AI Intelligent Body Q1 Trend Outlook: Community-oriented and practical intelligent bodies may be more favored (with project recommendations)

CN
4 months ago

We are approaching the "attention peak" of the agent infrastructure framework.

Author: YB

Translation: Deep Tide TechFlow

Image: From @YB, translated by Deep Tide TechFlow

Let's make 2025 an exciting year together. No pressure, only motivation!

I just had two very pleasant holidays, and now I can't wait to dive back into research and writing!

To be honest, I just returned to New York yesterday, and I'm still adjusting to the time difference.
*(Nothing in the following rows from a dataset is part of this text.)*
-- ==== Sys2Proof/Machine/Events.lean ====
section
/-!
DEFINITION. Events.lean: which events of R62 a command stands for: its object, its class (R56), the rank of its source (R57) and
its effect. Commands that wait together are sampled at one event tick, so an event is judged against those that still wait.
-/
namespace Sys2Proof.Machine

/-! ### Bits of words -/

/-- The bits `lo … lo+w-1` of a word (R9). -/
def bitsOf (v : Word) (lo w : Nat) : Nat := v.toNat / 2 ^ lo % 2 ^ w

/-- Bit `n` of a mask. -/
def testBit (m n : Nat) : Bool := decide (m / 2 ^ n % 2 = 1)

/-- The positions of the bits of a mask below `n`. -/
def bitsBelow (n m : Nat) : List Nat := (List.range n).filter (testBit m)

/-! ### Where registers lie (R501) -/

/-- The element of a register name that lies at a BAR0 offset. -/
def RegName.at_ (n : RegName) (off : Nat) : Option RegKey :=
  let d := n.desc
  if off < d.base then none
  else
    let o := off - d.base
    let i := if d.insts ≤ 1 then 0 else o / d.istride
    let r := o - i * d.istride
    if i < d.insts ∧ r / d.estride < d.elems ∧ r % d.estride = 0 then some ⟨n, i, r / d.estride⟩ else none

/-- The register at a BAR0 offset, where one lies there (R499). -/
def regAt (off : Nat) : Option RegKey := RegName.all.findSome? fun n => n.at_ off

/-- The register is one of BAY[b]. -/
def RegKey.ofBay (k : RegKey) (b : Nat) : Bool :=
  decide (0x40000 ≤ k.name.desc.base) && decide (k.name.desc.base < 0x80000) && decide (k.inst = b)

/-! ### Sources (R57) -/

/-- The source ranks of R57: hardware conditions, raisings, the object's own sequencer, Oluel arrivals, core firmware,
host software, GPIO and external triggers; within one source the lower instance first. -/
def srcRank : Src → Nat
  | .hw => 0
  | .raising => 1000
  | .seq n => 2000 + n
  | .oluel n => 3000 + n
  | .core n => 4000 + n
  | .host n => 5000 + n
  | .pin n => 6000 + n

/-- The source of a requester's events (R57): 64 is host software through BAR0. -/
def requesterSrc : Requester → Src
  | .core c => .core c
  | .host => .host 64
  | .config => .host 64
  | .bar2 => .host 64

/-! ### Events of register writes -/

/-- The W1C bits and, with a CLEAR bit [63], the counts of a register that a write of `d` clears: class 3 (R13, R62). -/
def clearEvents (k : RegKey) (d : Word) : List TickEvent :=
  k.name.desc.fields.flatMap fun f =>
    match f.access with
    | .w1c => ((List.range f.width).filter fun n => testBit d.toNat (f.lo + n)).map fun n => ⟨.field k (f.lo + n), 3, 0, 0⟩
    | .ro => if testBit d.toNat 63 ∧ (k.name.desc.fields.any fun g => g.access = .wo ∧ g.lo = 63) then
        [⟨.field k f.lo, 3, 0, 0⟩] else []
    | _ => []

/-- The events that the action bits of a written register stand for (R62). -/
def actionEvents (k : RegKey) (r : Nat) (d : Word) : List TickEvent :=
  let i := k.inst
  let j := k.elem
  let on (n : Nat) (o : Obj) (cls eff : Nat) : List TickEvent := if testBit d.toNat n then [⟨o, cls, r, eff⟩] else []
  match k.name with
  | .seqCtrl => on 3 (.seq i) 2 1 ++ on 2 (.seq i) 2 5 ++ on 4 (.seq i) 3 1 ++ on 0 (.seq i) 5 1 ++ on 1 (.seq i) 5 2
  | .seqTsCtrl => on 0 (.store i) 4 1
  | .clkAlign => on 3 .align 2 0
  | .ringCtrl => on 2 (.ring i) 1 0 ++ on 1 (.ring i) 2 0 ++ on 0 (.ring i) 4 1
  | .bayDclkCtrl => on 1 (.dclk i j) 2 0 ++ on 2 (.dclk i j) 4 2 ++ on 0 (.dclk i j) 5 1
  | .bayAdcCtrl => on 1 (.adcSeq i) 2 3 ++ on 2 (.adcSeq i) 3 1 ++ on 3 (.adcSeq i) 4 1 ++ on 0 (.adcSeq i) 5 1
      ++ on 5 (.adcUrgent i) 2 2 ++ on 4 (.adcUrgent i) 5 (bitsOf d 6 4 + 1)
  | .bayAcqCtrl => on 1 (.acq i) 2 3 ++ on 0 (.acq i) 4 2 ++ on 2 (.acq i) 5 1
  | .bayAcqCounts => on 63 (.acq i) 3 3
  | .bayTimCtrl => on 1 (.tim (4 * i + j)) 2 0 ++ on 2 (.tim (4 * i + j)) 3 2 ++ on 0 (.tim (4 * i + j)) 4 1
  | .oluGfOp => on 7 (.gf (bitsOf d 0 6)) 3 1 ++ on 6 (.gf (bitsOf d 0 6)) 4 1
      ++ (List.range 64).flatMap fun n => on 8 (.gf n) 1 1
  | .dispOp =>
    let t := bitsOf d 4 10
    if bitsOf d 0 4 = 0 then [⟨.thread t, 4, r, 1⟩]
    else if bitsOf d 0 4 = 1 then [⟨.thread t, 2, r, 2⟩]
    else if bitsOf d 0 4 = 2 then (bitsBelow 32 (bitsOf d 32 32)).map fun n => ⟨.threadFlag t n, 4, r, 1⟩
    else if bitsOf d 0 4 = 3 then (bitsBelow 32 (bitsOf d 32 32)).map fun n => ⟨.threadFlag t n, 3, r, 1⟩
    else if bitsOf d 0 4 = 4 then ⟨.thread t, 1, r, 0⟩ :: (List.range 32).map fun n => ⟨.threadFlag t n, 1, r, 0⟩
    else []
  | .dispFlowCfg => on 1 (.flow j) 1 0 ++ (if testBit d.toNat 0 then [] else [⟨.flow j, 2, r, 0⟩])
  | .calCtrl => (bitsBelow 8 (bitsOf d 0 8)).flatMap fun b => on 18 (.bay b) 2 1
  | .rasReset => (bitsBelow 4 (bitsOf d 0 4)).flatMap (fun q => [⟨.seq q, 1, r, 0⟩, ⟨.store q, 1, r, 0⟩])
      ++ (bitsBelow 8 (bitsOf d 4 8)).map fun b => ⟨.bay b, 1, r, 0⟩
  | _ => []

/-- The events of a write of the whole register at an offset. -/
def writeEvents (req : Requester) (off : Nat) (d : Word) : List TickEvent :=
  match regAt off with
  | some k => clearEvents k d ++ actionEvents k (srcRank (requesterSrc req)) d
  | none => []

/-- The events that a CLEAR bit of register `n` stands for. -/
def clearBit (n : RegName) (i j : Nat) : List TickEvent := clearEvents ⟨n, i, j⟩ (BitVec.ofNat 64 (2 ^ 63))

/-! ### Events of commands -/

/-- The events that a command stands for, where they can decide over an event of another command of the same tick (R56, R57). -/
def Instr.events : Instr → List TickEvent
  | .registerWrite req off bytes data => if bytes = 8 ∧ off % 8 = 0 then writeEvents req off data else []
  | .w1cClear off bits =>
    match regAt off with
    | some k => (clearEvents k bits).filter fun e => match e.obj with
      | .field _ n => testBit bits.toNat n
      | _ => false
    | none => []
  | .baymapCommit value src => (List.range 8).map fun b => ⟨.bay b, 4, srcRank src, 1 + value.toNat % 2 ^ 24⟩
  | .refmonClear => clearBit .clkRefmon 0 0
  | .alignDisarm src => [⟨.align, 2, srcRank src, 0⟩]
  | .precStatsClear => clearBit .clkPrecStats 0 0
  | .seqStart q src => [⟨.seq q, 5, srcRank src, 1⟩]
  | .seqResume q src => [⟨.seq q, 5, srcRank src, 2⟩]
  | .pauseRequest q src => [⟨.seq q, 2, srcRank src, 5⟩]
  | .abort q src => [⟨.seq q, 2, srcRank src, 1⟩]
  | .faultClear q src => [⟨.seq q, 3, srcRank src, 1⟩]
  | .tableCommit q src => [⟨.store q, 4, srcRank src, 1⟩]
  | .dclkStart b g src => [⟨.dclk b g, 5, srcRank src, 1⟩]
  | .dclkDisable b g src => [⟨.dclk b g, 2, srcRank src, 0⟩]
  | .frequencyCommit b g src => [⟨.dclk b g, 4, srcRank src, 2⟩]
  | .edgeStatClear b i => clearBit .bayEdgeStat b i
  | .failCountClear b => (List.range 16).map fun i => ⟨.field ⟨.bayFailCount, b, i⟩ 0, 3, 0, 0⟩
  | .cmpStatClear b => clearBit .bayCmpStat b 0
  | .logStatClear q => clearBit .seqLogStat q 0
  | .capStatClear q => clearBit .seqCapStat q 0
  | .underrunClear q => clearBit .seqUnderrun q 0
  | .stallTimeClear q => clearBit .seqStallTime q 0
  | .lcacheStatClear q => clearBit .seqLcacheStat q 0
  | .loadStatClear => clearBit .pgtLoadStat 0 0
  | .pgtErrStatClear => clearBit .pgtErrStat 0 0
  | .rejectCountClear d => clearBit .domStatus d 0
  | .oluErrStatClear p => clearBit .olupErrStat p 0
  | .gfSet i src => [⟨.gf i, 4, srcRank src, 1⟩]
  | .gfClear i src => [⟨.gf i, 3, srcRank src, 1⟩]
  | .gfReset src => (List.range 64).map fun i => ⟨.gf i, 1, srcRank src, 1⟩
  | .doorbell q .. => [⟨.ring q, 5, srcRank (.host q), 1⟩]
  | .ringEnable q src => [⟨.ring q, 4, srcRank src, 1⟩]
  | .ringDisable q src => [⟨.ring q, 2, srcRank src, 0⟩]
  | .ringReset q src => [⟨.ring q, 1, srcRank src, 0⟩]
  | .eventStatClear => clearBit .hifEventStat 0 0
  | .ringStatusClear q => clearBit .ringStatus q 0
  | .makeready j src => [⟨.thread j, 4, srcRank src, 1⟩]
  | .cancel j src => [⟨.thread j, 2, srcRank src, 2⟩]
  | .setflags j flags src => (bitsBelow 32 flags).map fun n => ⟨.threadFlag j n, 4, srcRank src, 1⟩
  | .clrflags j flags src => (bitsBelow 32 flags).map fun n => ⟨.threadFlag j n, 3, srcRank src, 1⟩
  | .slotReset j src => ⟨.thread j, 1, srcRank src, 0⟩ :: (List.range 32).map fun n => ⟨.threadFlag j n, 1, srcRank src, 0⟩
  | .flowDisable fl src => [⟨.flow fl, 2, srcRank src, 0⟩]
  | .flowReset fl src => [⟨.flow fl, 1, srcRank src, 0⟩]
  | .flowStatClear fl => clearBit .dispFlowStat 0 fl
  | .thrWaitClear j => clearBit .dispThrWait 0 j
  | .mailNorouteClear => clearBit .coreStatus 0 0
  | .sequenceTrigger b src => [⟨.adcSeq b, 5, srcRank src, 1⟩]
  | .adcStop b src => [⟨.adcSeq b, 2, srcRank src, 3⟩]
  | .accClear b src => [⟨.adcSeq b, 3, srcRank src, 1⟩]
  | .sequenceCommit b src => [⟨.adcSeq b, 4, srcRank src, 1⟩]
  | .urgentRequest b e src => [⟨.adcUrgent b, 5, srcRank src, e + 1⟩]
  | .urgentCancel b src => [⟨.adcUrgent b, 2, srcRank src, 2⟩]
  | .adcCountsClear b => clearBit .bayAdcCounts b 0
  | .rearm b src => [⟨.acq b, 4, srcRank src, 2⟩]
  | .acqStop b src => [⟨.acq b, 2, srcRank src, 3⟩]
  | .force b src => [⟨.acq b, 5, srcRank src, 1⟩]
  | .acqCountsClear b src => ⟨.acq b, 3, srcRank src, 3⟩ :: clearBit .bayAcqCounts b 0
  | .timArm m src => [⟨.tim m, 4, srcRank src, 1⟩]
  | .timDisarm m src => [⟨.tim m, 2, srcRank src, 0⟩]
  | .timResultClear m src => [⟨.tim m, 3, srcRank src, 2⟩]
  | .timStatClear m => clearBit .bayTimStat (m / 4) (m % 4)
  | .outOfRangeClear => clearBit .drmInfo 0 0
  | .panicClear => clearBit .drmPanic 0 0
  | .srClear => clearBit .drmSr 0 0
  | .eccStatClear m => clearBit .mchEccStat m 0
  | .calAbort mask src => (bitsBelow 8 mask).map fun b => ⟨.bay b, 2, srcRank src, 1⟩
  | .seqReset q src => [⟨.seq q, 1, srcRank src, 0⟩, ⟨.store q, 1, srcRank src, 0⟩]
  | .bayReset b src => [⟨.bay b, 1, srcRank src, 0⟩]
  | .rasErrStatClear => clearBit .rasErrStat 0 0
  | .peakClear i => clearBit .thermTemp 0 i
  | .feStatClear b => clearBit .bayFeStat b 0
  | _ => []

/-- The event that an action of SEQ[q] stands for at its boundary (R55, R105). -/
def SeqAct.event (q : Nat) : SeqAct → Option TickEvent
  | .gf i set => some ⟨.gf i, if set then 4 else 3, srcRank (.seq q), 1⟩
  | .failGf i _ => some ⟨.gf i, 4, srcRank (.seq q), 1⟩
  | .trigger b _ => some ⟨.acq b, 5, srcRank (.seq q), 1⟩
  | .urgent b e => some ⟨.adcUrgent b, 5, srcRank (.seq q), e + 1⟩
  | .timArm m => some ⟨.tim m, 4, srcRank (.seq q), 1⟩
  | _ => none

/-- The bay whose block an object belongs to: a reset of that block is its class 1 event (R62). -/
def Obj.block : Obj → Option Nat
  | .acq b => some b
  | .adcSeq b => some b
  | .adcUrgent b => some b
  | .dclk b _ => some b
  | .tim m => some (m / 4)
  | .field k _ => if k.ofBay k.inst then some k.inst else none
  | .seq _ => none
  | .store _ => none
  | .bay _ => none
  | .gf _ => none
  | .thread _ => none
  | .threadFlag _ _ => none
  | .flow _ => none
  | .ring _ => none
  | .raise _ => none
  | .align => none

/-- An event acts on the object, be it as the reset of its block. -/
def TickEvent.on (e : TickEvent) (o : Obj) : Bool :=
  decide (e.obj = o) || match o.block with
    | some b => decide (e.cls = 1) && decide (e.obj = .bay b)
    | none => false

/-- How many events one that has been sampled stands for: increments of a count add up (R62), all else is one. -/
def TickEvent.weight (e : TickEvent) : Nat :=
  match e.obj with
  | .field _ _ => if e.cls = 6 then e.eff else 1
  | _ => 1

/-- The events of the present tick that have not acted: those of the commands that wait, and those of the sequencers' actions whose
boundary this is (R56). (DESIGN CHOICE, log entry 9.) -/
def State.waiting (s : State) (o : Obj) : List TickEvent :=
  ((s.pending.flatMap Instr.events) ++ s.seqs.flatMap fun e =>
    e.2.due.filterMap fun a => if a.1 ≤ s.ticks * 8192 then SeqAct.event e.1 a.2 else none).filter fun e => e.on o

/-- Event `w` decides an object over an event of class `cls`, rank `rank` and effect `eff` (R56, R57). -/
def TickEvent.beats (w : TickEvent) (cls rank eff : Nat) : Bool :=
  decide (w.cls < cls)
  || (decide (w.cls = cls) && decide (w.eff ≠ eff) && (if cls = 2 then decide (w.eff < eff) else decide (w.rank < rank)))

end Sys2Proof.Machine
end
So if this article seems a bit disorganized, I appreciate your understanding.

Although I said I was on vacation, in such a volatile market like crypto, no one (including myself) really knows how to take a proper break.

During the holidays, I still spent quite a bit of time on Twitter, mainly reading some articles about AI Agents, following news about OpenAI's O3 model, and observing the crazy rise in prices of agent frameworks.

Today's article will be some key thoughts I have for the first quarter of 2025, and here are the main parts:

  1. Is the agent framework the new L1?

  2. The rotation of consumer agent attention

  3. Diversification of trading agents

  4. Risks of lack of regulation

Let's get started!

Is the agent framework the new L1?

During the holidays, the biggest winners were undoubtedly the agent frameworks, such as ai16z, Virtuals, Arc, Griffain, and Zerebro.

The market cap of ai16z surpassed $2 billion, while Virtuals exceeded $4 billion! Notably, when I first mentioned these projects in my article at the end of October last year, the market cap of ai16z was less than $80 million, and Virtuals was hovering around $350 million. If that doesn't illustrate the bullish market atmosphere, I really don't know what does.

With the rapid rise in prices of these projects, agent infrastructure projects naturally attracted the attention of the entire crypto Twitter community.

Recently, I noticed a new trend in discussions: the agent framework is being viewed as an investment opportunity similar to L1 blockchains in this market cycle. If you experienced the crypto market from 2020 to 2021, you might remember the intense discussions around L1 projects like Cardano, Avalanche, and Polkadot. Those small-cap alternative L1 projects (Alt L1s) also became some of the highest-return investment opportunities at that time.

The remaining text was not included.